# WHAT IS BEING ASKED
Work out how many lines in the material below hold the word "lateResponses". Write only the number.

::::

/-- ENUM_NEXT (Table 19-9). -/
def enumNext (cursor : Nat) : Nat :=
  match objectRuns.find? (fun r => decide (cursor ≤ r.2.1)) with
  | some r => max r.1 cursor + r.2.2 * 2 ^ 16
  | none => 0xFFFFFFFF

/-- A reading that the specification does not state, taken at the operation under way (log entry 20). -/
def measured (s : State) (what w : Nat) : Nat := Config.free what s.dict.opsLocal.toNat % 2 ^ w

/-- Object 0x0000 (Table 19-9). -/
def obj0000 (s : State) (sub : Nat) : Option Sub :=
  let d := s.dict
  match sub with
  | 0x01 => roU16 7340 7340
  | 0x02 => roU8 32 32
  | 0x03 => mgrU16 0 0 0xFFFF d.enumCursor.toNat
      (fun v t => { t with dict := { t.dict with enumCursor := BitVec.ofNat 32 v } })
  | 0x04 => roU32 (enumNext d.enumCursor.toNat)
  | 0x05 => mgrU32 2000 100 100000 d.remoteTime.toNat
      (fun v t => { t with dict := { t.dict with remoteTime := BitVec.ofNat 32 v } })
  | 0x06 => cnt64 d.opsLocal
  | 0x07 => cnt64 d.opsRemote
  | 0x08 => cnt64 d.opsRefused
  | 0x09 => roU32 d.sequenceErrors.toNat
  | 0x0A => roU32 d.opsDropped.toNat
  | 0x0B => roU32 d.lateResponses.toNat
  | 0x0C => roU32 d.noResponses.toNat
  | 0x0D => roU32 d.remoteDiscarded.toNat
  | _ => none

/-- TYPE_BYTES of a type (Table 19-1, Table 19-9). -/
def typeBytes (t : Nat) : Nat := ([1, 2, 4, 8, 1, 0, 1, 0, 0] : List Nat).getD (t - 1) 0

/-- Object 0x000t: type code `t` (R629). -/
def objType (t sub : Nat) : Option Sub :=
  match sub with
  | 0x01 => roU8 t t
  | 0x02 => roU16 (typeBytes t) (typeBytes t)
  | _ => none

/-- INSTANCE_NO as it reads: 0xFF while not fixed. -/
def instanceRead (s : State) : Nat := if s.link.isFixed then s.link.instanceNo else 0xFF

/-- Object 0x1000 (Tables 0-2 and 19-10). -/
def obj1000 (s : State) (sub : Nat) : Option Sub :=
  let i := s.ident
  match sub with
  | 0x01 => roU32 0x47494156 0x47494156
  | 0x02 => roU16 0x0009 0x0009
  | 0x03 => roU16 blockVersion blockVersion
  | 0x04 => roU16 dictRevision dictRevision
  | 0x05 => cnt32 i.fwVersion
  | 0x06 => roOctets i.sealDigest
  | 0x07 => roOctets i.sealReference
  | 0x08 => roEnum i.sealState.code 2
  | 0x09 => roOctets i.sealRecord
  | 0x0A => cnt32 i.sealChanges
  | 0x0B => roU8 (instanceRead s)
  | 0x0C => roEnum s.lc.state.code
  | _ => none

/-- Object 0x1100: the ports (chapter 21). -/
def obj1100 (s : State) (sub : Nat) : Option Sub :=
  let p := s.pins
  match sub with
  | 0x01 => roBool p.htEnabled
  | 0x02 => roU8 p.cascadeStrap
  | 0x03 => roEnum p.rateStrap
  | 0x04 => roBits 2 p.clocksPresent.toNat
  | 0x05 => mgrU32 1000 10 1000000 s.port.responseLimit.toNat
      (fun v t => { t with port := { t.port with responseLimit := BitVec.ofNat 32 v } })
  | 0x06 => cnt32 s.port.timeouts
  | 0x07 => cnt32 s.port.lateResponses
  | 0x08 => cnt32 p.htPartialDrops
  | 0x09 => cnt32 p.phycTimeouts
  | _ => none

/-- Object 0x1101: the supply. -/
def obj1101 (s : State) (sub : Nat) : Option Sub :=
  let p := s.pins
  match sub with
  | 0x01 => roU16 p.vreq 800
  | 0x02 => roU16 (measured s 16 16)
  | 0x03 => roBool p.supplyReached
  | 0x04 => mgrU32 1000 100 100000 p.vreqLimit.toNat
      (fun v t => { t with pins := { t.pins with vreqLimit := BitVec.ofNat 32 v } })
  | 0x05 => cnt32 p.vreqTimeouts
  | 0x06 => roU16 (measured s 17 16)
  | _ => none

/-- Object 0x1102: tamper inputs and temperature. -/
def obj1102 (s : State) (sub : Nat) : Option Sub :=
  let p := s.pins
  match sub with
  | 0x01 => bits aRWL 1 0x3F 0xFF p.tamperEnable.toNat
      (sets (fun v t => { t with pins := { t.pins with tamperEnable := BitVec.ofNat 8 v } }))
  | 0x02 => roBits 1 p.tamperActive.toNat
  | 0x03 => roBits 1 p.tamperCause.toNat
  | 0x04 => roU16 (measured s 18 16)
  | 0x05 => roBits 3 p.meshFaultLine.toNat
  | _ => none

/-- Object 0x1200: the posture (Table 8-4). -/
def obj1200 (s : State) (sub : Nat) : Option Sub :=
  let t := s.tango
  match sub with
  | 0x01 => num aMGR 7 1 0 0 3 t.posture.code (fun v u => orRefused (u.writePosture v))
  | 0x02 => roEnum (b2n t.changing)
  | 0x03 => roU8 (sampleGroup t.posture.code) 1
  | 0x04 => roU16 720 720
  | 0x05 => cnt32 t.postureChanges
  | _ => none

/-- DOMAINS_POWERED (R630). -/
def domainsPowered (s : State) : Nat :=
  let links := b2n (s.lport 0).enable * 0x10 + b2n (s.lport 1).enable * 0x20
  match s.start.state with
  | .pavane => 0x40 + links
  | .scrap => links
  | _ => 0x4D + b2n (s.lanes.powered.getLsbD 8) * 2 + links

/-- Object 0x1201: power (Table 19-10). -/
def obj1201 (s : State) (sub : Nat) : Option Sub :=
  match sub with
  | 0x01 => roBits 1 (domainsPowered s) 0x7F
  | 0x02 => roU32 (measured s 14 32)
  | 0x03 => roU64 (measured s 15 64)
  | 0x04 => cnt64 s.ident.idleTime
  | _ => none
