/-- R42, R43: a HEAD beat is taken from the Seam, its tag kept, once the slots that the request names have been verified; a
request that Myeno refuses outright, or one that a check of its HEAD refuses, ends with that ending; any other is checked on.
R26, R27, R45: an inward beat that carries the tag of the next beat on the Seam is taken in its order; one marked POISON ends the
request instead; one whose fields disagree with the HEAD is discarded with the Seam's alarm, as is one of no request. R41: a
CANCEL beat stops the request with the status it carries. -/
def Obligations.HeadAndInwardBeatsReachMyeno : Prop :=
  (
  ∀ (s v : State) (rid : Nat) (q : Req) (b : Beat) (rest : List Beat), s.req rid = some q → q.seam = b :: rest →
    b.kind = BeatKind.head.code → q.m.headSeen = false → v = (namedSlots q).foldl State.verifySlot s → v.req rid = some q →
    let taken := v.putReq rid
      { q with
        seam := rest
        m := { q.m with
          headSeen := true, headTag := b.tag, lastSeen := b.tag.getLsbD 53
          exhaustedAtCheck := (namedSlots q).filter (fun n => decide ((v.slot n).state = .exhausted))
          totalWrong := if b.tag.getLsbD 53 then q.lengthWrong else none } }
    (∀ e, e.st ≠ .partialEnd → refusedOutright taken = some e → exec (.headArrival rid) s = .next (taken.checkFail rid e)) ∧
    (refusedOutright taken = none → v.start.state ≠ .resetting →
      (∀ e, e.st ≠ .partialEnd → isLaneOp q.d.opcode = false ∨ q.entry = none → headChecks taken q = some e →
        exec (.headArrival rid) s = .next (taken.checkFail rid e)) ∧
      ((isLaneOp q.d.opcode = true ∧ q.entry.isSome = true) ∨ headChecks taken q = none →
        exec (.headArrival rid) s = .next ((((taken.checkOn rid).stageOn rid).lengthEnd rid).readOutList rid)))) ∧
  (
  ∀ (s : State) (tag : U64),
    let rid := fld tag.toNat 0 16
    (s.req rid = none → exec (.inwardBeatArrival tag) s = .next (s.strayBeat rid tag)) ∧
    (∀ (q : Req) (b : Beat) (rest : List Beat), s.req rid = some q → q.seam = b :: rest → q.m.headSeen = true →
      b.kind ≠ BeatKind.head.code → b.kind ≠ BeatKind.cancel.code →
      (r26Fields tag ≠ r26Fields q.m.headTag →
        exec (.inwardBeatArrival tag) s = .next ((s.putReq rid { q with seam := rest }).seamIntegrity rid q)) ∧
      (r26Fields tag = r26Fields q.m.headTag → q.m.ending = none →
        let m1 : Myeno :=
          { q.m with
            lastSeen := q.m.lastSeen || tag.getLsbD 53
            totalWrong := if tag.getLsbD 53 then q.lengthWrong else q.m.totalWrong }
        (tag = b.tag → tag.getLsbD 59 = false →
          exec (.inwardBeatArrival tag) s
            = .next ((((s.putReq rid { q with seam := rest, m := { m1 with beats := q.m.beats ++ [b] } }).checkOn rid).stageOn
                rid).lengthEnd rid)) ∧
        (tag &&& ~~~(0x0800000000000000#64) = b.tag → tag.getLsbD 59 = true →
          exec (.inwardBeatArrival tag) s = .next ((s.putReq rid { q with seam := rest, m := m1 }).poisonEnd rid))))) ∧
  (
  ∀ (s : State) (rid : Nat) (q : Req) (b : Beat) (rest : List Beat) (e : Ending), s.req rid = some q → q.seam = b :: rest →
    q.m.headSeen = true → b.kind = BeatKind.cancel.code → leNat (cut b.data 0 1) = e.st.code →
    leNat (cut b.data 1 1) = e.detail →
    exec (.cancel rid) s
      = .next ((s.putReq rid { q with seam := rest, m := { q.m with cancel := some e, lastSeen := true } }).stopRequest rid e e))

/-! ## Deliver and the system port (chapters 1, 2, 3, 17, 21) -/

/-- R25, R292: the STAT beat completes the outward stream: its content is taken, the learn commit is made, and the request is over,
save a DIR opcode that Myeno passed, which has still to act. R51, R52, R572: the next write of the output is issued with the
octets that stand at its offset; a denied one ends the output with ACCESS_FAULT, DETAIL 0x05. R95: after the last one, the
chain state of a link that opens one is written, 128 octets. -/
def Obligations.OutwardStreamCompletesAndIsWritten : Prop :=
  (
  ∀ (s : State) (rid : Nat) (q : Req) (st : Stat), s.req rid = some q → q.m.statSent = some st → q.stat = none →
    q.statReady = true →
    exec (.statArrival rid) s
      = .next ((s.putReq rid
          { q with
            stat := some st
            stage := if isDirOp q.d.opcode && st.ending.st.good then .gather else .over
            outerEnded := !q.m.dispatched && q.m.cancel.isSome && q.m.cancel == some st.ending }).learnCommit rid q
              st.ending.st.good)) ∧
  (
  ∀ (s : State) (rid : Nat) (q : Req) (addr room : Nat), s.req rid = some q → q.outEnd = none → q.recordIssued = false →
    q.nextOut ≠ 0 → q.outPending < 64 → roomFor s q.chan 2 = true → q.outAt q.outOff = some (addr, room) →
    (permitted s (classOf q.owner) q.owner true (addr % 2 ^ 64) (min q.nextOut room) →
      ∃ t a, exec (.outputWriteIssue rid) s = .next t ∧ t.port.outstanding = s.port.outstanding ++ [a] ∧
        a.kind = .output ∧ a.write = true ∧ a.chan = q.chan ∧ a.addr = addr % 2 ^ 64 ∧ a.len = min q.nextOut room ∧
        a.data = cut q.out q.outOff (min q.nextOut room) ∧
        t.req rid = some
          { q with
            outOff := q.outOff + min q.nextOut room
            pieces := q.pieces ++ [{ off := q.outOff, len := min q.nextOut room, acked := false, ended := false }] }) ∧
    (¬ permitted s (classOf q.owner) q.owner true (addr % 2 ^ 64) (min q.nextOut room) →
      ∃ t q', exec (.outputWriteIssue rid) s = .next t ∧ t.req rid = some q' ∧
        q'.outEnd = some { st := .accessFault, detail := 5 } ∧ q'.outOff = q.outOff)) ∧
  (
  ∀ (s : State) (rid : Nat) (q : Req) (bs : Bytes), s.req rid = some q → q.outEnd = none → q.recordIssued = false →
    q.nextOut = 0 → q.chainWrite = some bs → q.chainWriteOut = false → q.outComplete = true → q.outOff = q.out.length →
    roomFor s q.chan 2 = true → permitted s (classOf q.owner) q.owner true (chainAddr q.d % 2 ^ 64) 128 →
    ∃ t a, exec (.outputWriteIssue rid) s = .next t ∧ t.port.outstanding = s.port.outstanding ++ [a] ∧
      a.kind = .chainState ∧ a.write = true ∧ a.addr = chainAddr q.d % 2 ^ 64 ∧ a.len = 128 ∧ a.data = bs ∧
      t.req rid = some { q with chainWriteOut := true })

::::

# WRITTEN ANSWER
2